▶ BRIEF
Give every line of the listing word for word, beginning at the first and including the line with "def wordOf (v" as the last.

▶ DATA
-- ==== Sys2Proof/Machine/Operands.lean ====
section
/-! DEFINITION. The operand forms of FIBCORE: limbs and words of a U256, W registers, the index operand, the SETSI
immediate, and the registers of the host window (spec 00_scope.md R8, 10_state.md, 20_memory.md, 30_encoding.md). -/

namespace Sys2Proof.Machine

/-- The low limb `v[127:0]` (R8). -/
def lo (v : U256) : Limb := v.extractLsb' 0 128

/-- The high limb `v[255:128]` (R8). -/
def hi (v : U256) : Limb := v.extractLsb' 128 128

/-- `u256(h, l)` (R8). -/
def u256 (h l : Limb) : U256 := h ++ l

/-- The low half-limb `x[63:0]` (R140). -/
def loHalf (x : Limb) : HalfLimb := x.extractLsb' 0 64

/-- The high half-limb `x[127:64]` (R140). -/
def hiHalf (x : Limb) : HalfLimb := x.extractLsb' 64 64

/-- `W[r]` (R9, R20). -/
def State.readW (s : State) (r : Reg) : U256 := s.w[r.toNat]'r.isLt

/-- `W[r] <- v` (R9, R20). -/
def State.writeW (s : State) (r : Reg) (v : U256) : State := { s with w := s.w.set r.toNat v r.isLt }

/-- The index operand of an engine command, the bits `W[r][63:0]` (R26). -/
def State.index (s : State) (r : Reg) : BitVec 64 := (s.readW r).extractLsb' 0 64

/-- Whether an index operand is negative as a signed 64-bit value (R26, R222). -/
def indexNegative (k : BitVec 64) : Bool := k.msb

/-- The 20-bit field of a SETSI immediate (R83). -/
def immField (imm : Int) : BitVec 20 := BitVec.ofInt 20 imm

/-- `sext_128(w[19:0])` (R83). -/
def immLimb (imm : Int) : Limb := (immField imm).signExtend 128

/-- Word `j` of a W register, `v[32*j+31 : 32*j]` (R52). -/
def wordOf (v : U256) (j : Fin 8) : Word := v.extractLsb' (32 * j.val) 32

/-- The W register `v` with word `j` replaced and the other 224 bits unchanged (R54). -/
def setWordOf (v : U256) (j : Fin 8) (x : Word) : U256 :=
  (v &&& ~~~(0xFFFFFFFF#256 <<< (32 * j.val))) ||| (x.setWidth 256 <<< (32 * j.val))

/-- STATUS.BUSY, always PH ≠ IDLE (R25, R36). -/
def State.busy (s : State) : Bool := s.ph != .idle

/-- The interrupt output (R39): `irq = CTRL.IE & (STATUS.DONE | STATUS.ERR)`. Not stored. -/
def State.irq (s : State) : Bool := s.ie && (s.done || s.err)

/-- CTRL as the host reads it (R35). -/
def State.ctrlWord (s : State) : Word := (BitVec.ofBool s.ie).setWidth 32

/-- STATUS as the host reads it (R36): BUSY, DONE, ERR and BWE in bits 0 to 3, the rest 0. -/
def State.statusWord (s : State) : Word :=
  (BitVec.ofBool s.bwe ++ BitVec.ofBool s.err ++ BitVec.ofBool s.done ++ BitVec.ofBool s.busy).setWidth 32

/-- ERRCODE as the host reads it (R37): CODE in bits 3:0, the rest 0. -/
def State.errcodeWord (s : State) : Word := s.code.setWidth 32

/-- The ERRCODE.CODE value of a rejection cause (R222). -/
def rejectBits : RejectCode → BitVec 4
  | .illegalOpcode => 1
  | .reservedField => 2
  | .negIndex => 3

/-- The registers of the host window (R51). -/
inductive WindowReg where
  | id
  | ctrl
  | status
  | errcode
  | cmd
  | reserved
  | wWord (r : Reg) (j : Fin 8)
deriving DecidableEq, Repr

/-- The register at a window offset below 0x400 that is a multiple of 4 (R51, R52). -/
def windowReg (off : Nat) : WindowReg :=
  if off = 0x000 then .id
  else if off = 0x004 then .ctrl
  else if off = 0x008 then .status
  else if off = 0x00C then .errcode
  else if off = 0x010 then .cmd
  else if off < 0x200 then .reserved
  else .wWord (BitVec.ofNat 4 ((off - 0x200) / 32)) (Fin.ofNat 8 ((off - 0x200) / 4))

/-- The offset of word `j` of W register `r` (R52): `0x200 + 32*i + 4*j`. -/
def wOffset (r : Reg) (j : Fin 8) : Nat := 0x200 + 32 * r.toNat + 4 * j.val

/-- The window offset of the CMD port (R38). -/
def cmdOffset : Nat := 0x010

/-- The window offset of STATUS (R36). -/
def statusOffset : Nat := 0x008

/-- What a window register reads (R34 to R38, R53, R55). -/
def State.readReg (s : State) : WindowReg → Word
  | .id => Config.idValue
  | .ctrl => s.ctrlWord
  | .status => s.statusWord
  | .errcode => s.errcodeWord
  | .cmd => 0
  | .reserved => 0
  | .wWord r j => wordOf (s.readW r) j

/-- HostRead (R9): the value of a 32-bit read at an aligned window offset. A read has no side effect (R59). -/
def State.hostRead (s : State) (off : Nat) : Word := s.readReg (windowReg off)

/-- The byte at a window offset (R56, little-endian): byte `off % 4` of the 32-bit register it lies in. -/
def State.windowByte (s : State) (off : Nat) : Byte := (s.hostRead (off - off % 4)).extractLsb' (8 * (off % 4)) 8

/-- The window offset an access reaches (R50); none when it does not reach the window. -/
def HostAddr.windowOffset? : HostAddr → Option Nat
  | .offset off => if off < Config.windowSize then some off else none
  | .bus addr =>
    if Config.fibcoreBase ≤ addr ∧ addr - Config.fibcoreBase < Config.windowSize then some (addr - Config.fibcoreBase)
    else none

/-- The width of what a write carries. -/
def WriteData.size : WriteData → AccessSize
  | .byte _ => .byte
  | .half _ => .half
  | .word _ => .word
  | .dword _ => .dword

/-- The width of a host access. -/
def HostOp.size : HostOp → AccessSize
  | .read size => size
  | .write data => data.size

/-- A 32-bit host write at a window offset, HostWrite (R9). -/
def hostWrite32 (off : Nat) (v : Word) : Move := .host ⟨.offset off, .write (.word v)⟩

/-- A 32-bit host read at a window offset, HostRead (R9). -/
def hostRead32 (off : Nat) : Move := .host ⟨.offset off, .read .word⟩

end Sys2Proof.Machine
end

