-- ==== Sys2Proof/Machine/Fib256.lean ====
section
/-! DEFINITION. The 256-bit engine commands FIBI256, FIBC256 and FIBC256W (spec 44_fib256.md): acceptance and one LOOP
step of each. -/

namespace Sys2Proof.Machine

/-- FIBI256 (R190): the iterative engine mod 2^256. -/
def execFibi256 (rd rs1 : Reg) (s : State) : Host.Outcome State Fault Refusal :=
  acceptEngine 0x38#8 rd rs1 State.startIterative s

/-- FIBC256 (R193): the doubling engine with low-limb products. -/
def execFibc256 (rd rs1 : Reg) (s : State) : Host.Outcome State Fault Refusal :=
  acceptEngine 0x39#8 rd rs1 State.startDoubling s

/-- FIBC256W (R194): the doubling engine with full-width products. -/
def execFibc256w (rd rs1 : Reg) (s : State) : Host.Outcome State Fault Refusal :=
  acceptEngine 0x3A#8 rd rs1 State.startDoubling s

/-- A LOOP step of FIBI256 (R190). -/
def loopFibi256 (s : State) : State := s.iterate s.b (addU256 s.a s.b) (addU256 s.a s.b)

/-- A LOOP step of FIBC256 (R164 with R191's low-limb step). -/
def loopFibc256 (s : State) : State := s.double dstep256Lo

/-- A LOOP step of FIBC256W (R164 with R191's full-width step). -/
def loopFibc256w (s : State) : State := s.double dstep256Full

end Sys2Proof.Machine
end

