theorem SameToHost.exec (h : SameToHost s t) (i : Instr) : SameOutcome (exec i s) (exec i t) := by
  rcases exec_acceptance i with ⟨op, rd, rs1, rs2, result, hi⟩ | ⟨op, rd, rs1, e, he, hi⟩ <;> rw [hi, hi]
  · exact h.acceptPrimitive op rd rs1 rs2 result
  · exact h.acceptEngine he rd rs1

/-! #### Host accesses -/

theorem SameToHost.cmdWrite (h : SameToHost s t) (v : Word) : SameOutcome (cmdWrite v s) (cmdWrite v t) := by
  unfold Machine.cmdWrite
  rw [h.busy_eq]
  split
  · exact h.discard.next
  · cases decode v with
    | rejected c => exact (h.reject c).next
    | command i => exact h.exec i

theorem SameToHost.windowWrite (h : SameToHost s t) (g : WindowReg) (v : Word) :
    SameOutcome (windowWrite g v s) (windowWrite g v t) := by
  cases g with
  | id | errcode | reserved => exact h.next
  | ctrl => exact (h.writeCtrl v).next
  | status => exact (h.writeStatus v).next
  | cmd => exact h.cmdWrite v
  | wWord r j => exact (h.wWindowWrite r j v).next

theorem SameToHost.windowAccess (h : SameToHost s t) (off : Nat) (op : HostOp) :
    SameOutcome (windowAccess off op s) (windowAccess off op t) := by
  unfold Machine.windowAccess
  split
  · split
    · rw [h.hostRead_eq off]
      exact (h.withResp _).next
    · exact (h.withResp .written).windowWrite _ _
    · exact (h.withResp .busError).next
  · exact (h.withResp .busError).next

theorem SameToHost.hostAccess (h : SameToHost s t) (x : HostAccess) :
    SameOutcome (hostAccess x s) (hostAccess x t) := by
  unfold Machine.hostAccess
  split
  · exact sameOutcome_fault _
  · exact h.windowAccess _ _

/-! #### Engine turns -/

theorem SameToHost.loopOf (h : SameToHost s t) (hs : s.ph = .loop) {e : Engine} (he : engineOf s.op = some e) :
    SameToHost (loopOf e s) (loopOf e t) := by
  have hout := h.outside
  have ht : t.ph = .loop := h.ph_eq.symm.trans hs
  obtain ⟨-, -, -, -, -, -, -, -, -, -, hloop⟩ := h
  obtain ⟨hop, hrd, hn, ha, hb, hcounts⟩ := hloop hs
  have hcount := hcounts e he
  cases hit : e.iterative with
  | true =>
    have hi : s.i = t.i := by simpa [hit] using hcount
    have hpair : nextPair e s = nextPair e t := by
      cases e with
      | fibs128 | fibi256 => simp only [nextPair, ha, hb]
      | fibd128 | fibc128 | fibc256 | fibc256w => cases hit
    rw [loopOf_iterative hit s, loopOf_iterative hit t, iterate_eq, iterate_eq, hpair, hn, hi]
    by_cases hlast : t.n.ult (t.i + 1)
    · exact SameOutside.commit hout (if_pos hlast) (if_pos hlast) hrd ((if_pos hlast).trans (if_pos hlast).symm)
    · exact SameOutside.loop hout he ((if_neg hlast).trans hs) ((if_neg hlast).trans ht) hop hrd rfl rfl rfl
        (by simp [hit])
  | false =>
    have hj : s.j = t.j := by simpa [hit] using hcount
    rw [loopOf_doubling hit s, loopOf_doubling hit t, double_eq, double_eq, hn, ha, hb, hj]
    by_cases hlast : t.j - 1 = 0
    · exact SameOutside.commit hout (if_pos hlast) (if_pos hlast) hrd ((if_pos hlast).trans (if_pos hlast).symm)
    · exact SameOutside.loop hout he ((if_neg hlast).trans hs) ((if_neg hlast).trans ht) hop hrd rfl rfl rfl
        (by simp [hit])

theorem SameToHost.commitStep (h : SameToHost s t) (hs : s.ph = .commit) : SameToHost s.commitStep t.commitStep := by
  obtain ⟨hw, -, hie, -, herr, hbwe, hcode, hsch, hresp, hcommit, -⟩ := h
  obtain ⟨hrd, hres⟩ := hcommit hs
  have hw' : s.commitStep.w = t.commitStep.w := by simp only [commitStep_w, writeW_w, hw, hrd, hres]
  exact SameOutside.idle ⟨hw', hie, rfl, herr, hbwe, hcode, hsch, hresp⟩ rfl rfl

▶ RESPONSE
-- ==== Sys2Proof/Machine/Operands.lean ====
section
/-! DEFINITION. The operand forms of FIBCORE: limbs and words of a U256, W registers, the index operand, the SETSI
immediate, and the registers of the host window (spec 00_scope.md R8, 10_state.md, 20_memory.md, 30_encoding.md). -/

namespace Sys2Proof.Machine

/-- The low limb `v[127:0]` (R8). -/
def lo (v : U256) : Limb := v.extractLsb' 0 128

/-- The high limb `v[255:128]` (R8). -/
def hi (v : U256) : Limb := v.extractLsb' 128 128

/-- `u256(h, l)` (R8). -/
def u256 (h l : Limb) : U256 := h ++ l

/-- The low half-limb `x[63:0]` (R140). -/
def loHalf (x : Limb) : HalfLimb := x.extractLsb' 0 64

/-- The high half-limb `x[127:64]` (R140). -/
def hiHalf (x : Limb) : HalfLimb := x.extractLsb' 64 64

/-- `W[r]` (R9, R20). -/
def State.readW (s : State) (r : Reg) : U256 := s.w[r.toNat]'r.isLt

/-- `W[r] <- v` (R9, R20). -/
def State.writeW (s : State) (r : Reg) (v : U256) : State := { s with w := s.w.set r.toNat v r.isLt }

/-- The index operand of an engine command, the bits `W[r][63:0]` (R26). -/
def State.index (s : State) (r : Reg) : BitVec 64 := (s.readW r).extractLsb' 0 64

/-- Whether an index operand is negative as a signed 64-bit value (R26, R222). -/
def indexNegative (k : BitVec 64) : Bool := k.msb

/-- The 20-bit field of a SETSI immediate (R83). -/
def immField (imm : Int) : BitVec 20 := BitVec.ofInt 20 imm

/-- `sext_128(w[19:0])` (R83). -/
def immLimb (imm : Int) : Limb := (immField imm).signExtend 128

/-- Word `j` of a W register, `v[32*j+31 : 32*j]` (R52). -/
def wordOf (v : U256) (j : Fin 8) : Word := v.extractLsb' (32 * j.val) 32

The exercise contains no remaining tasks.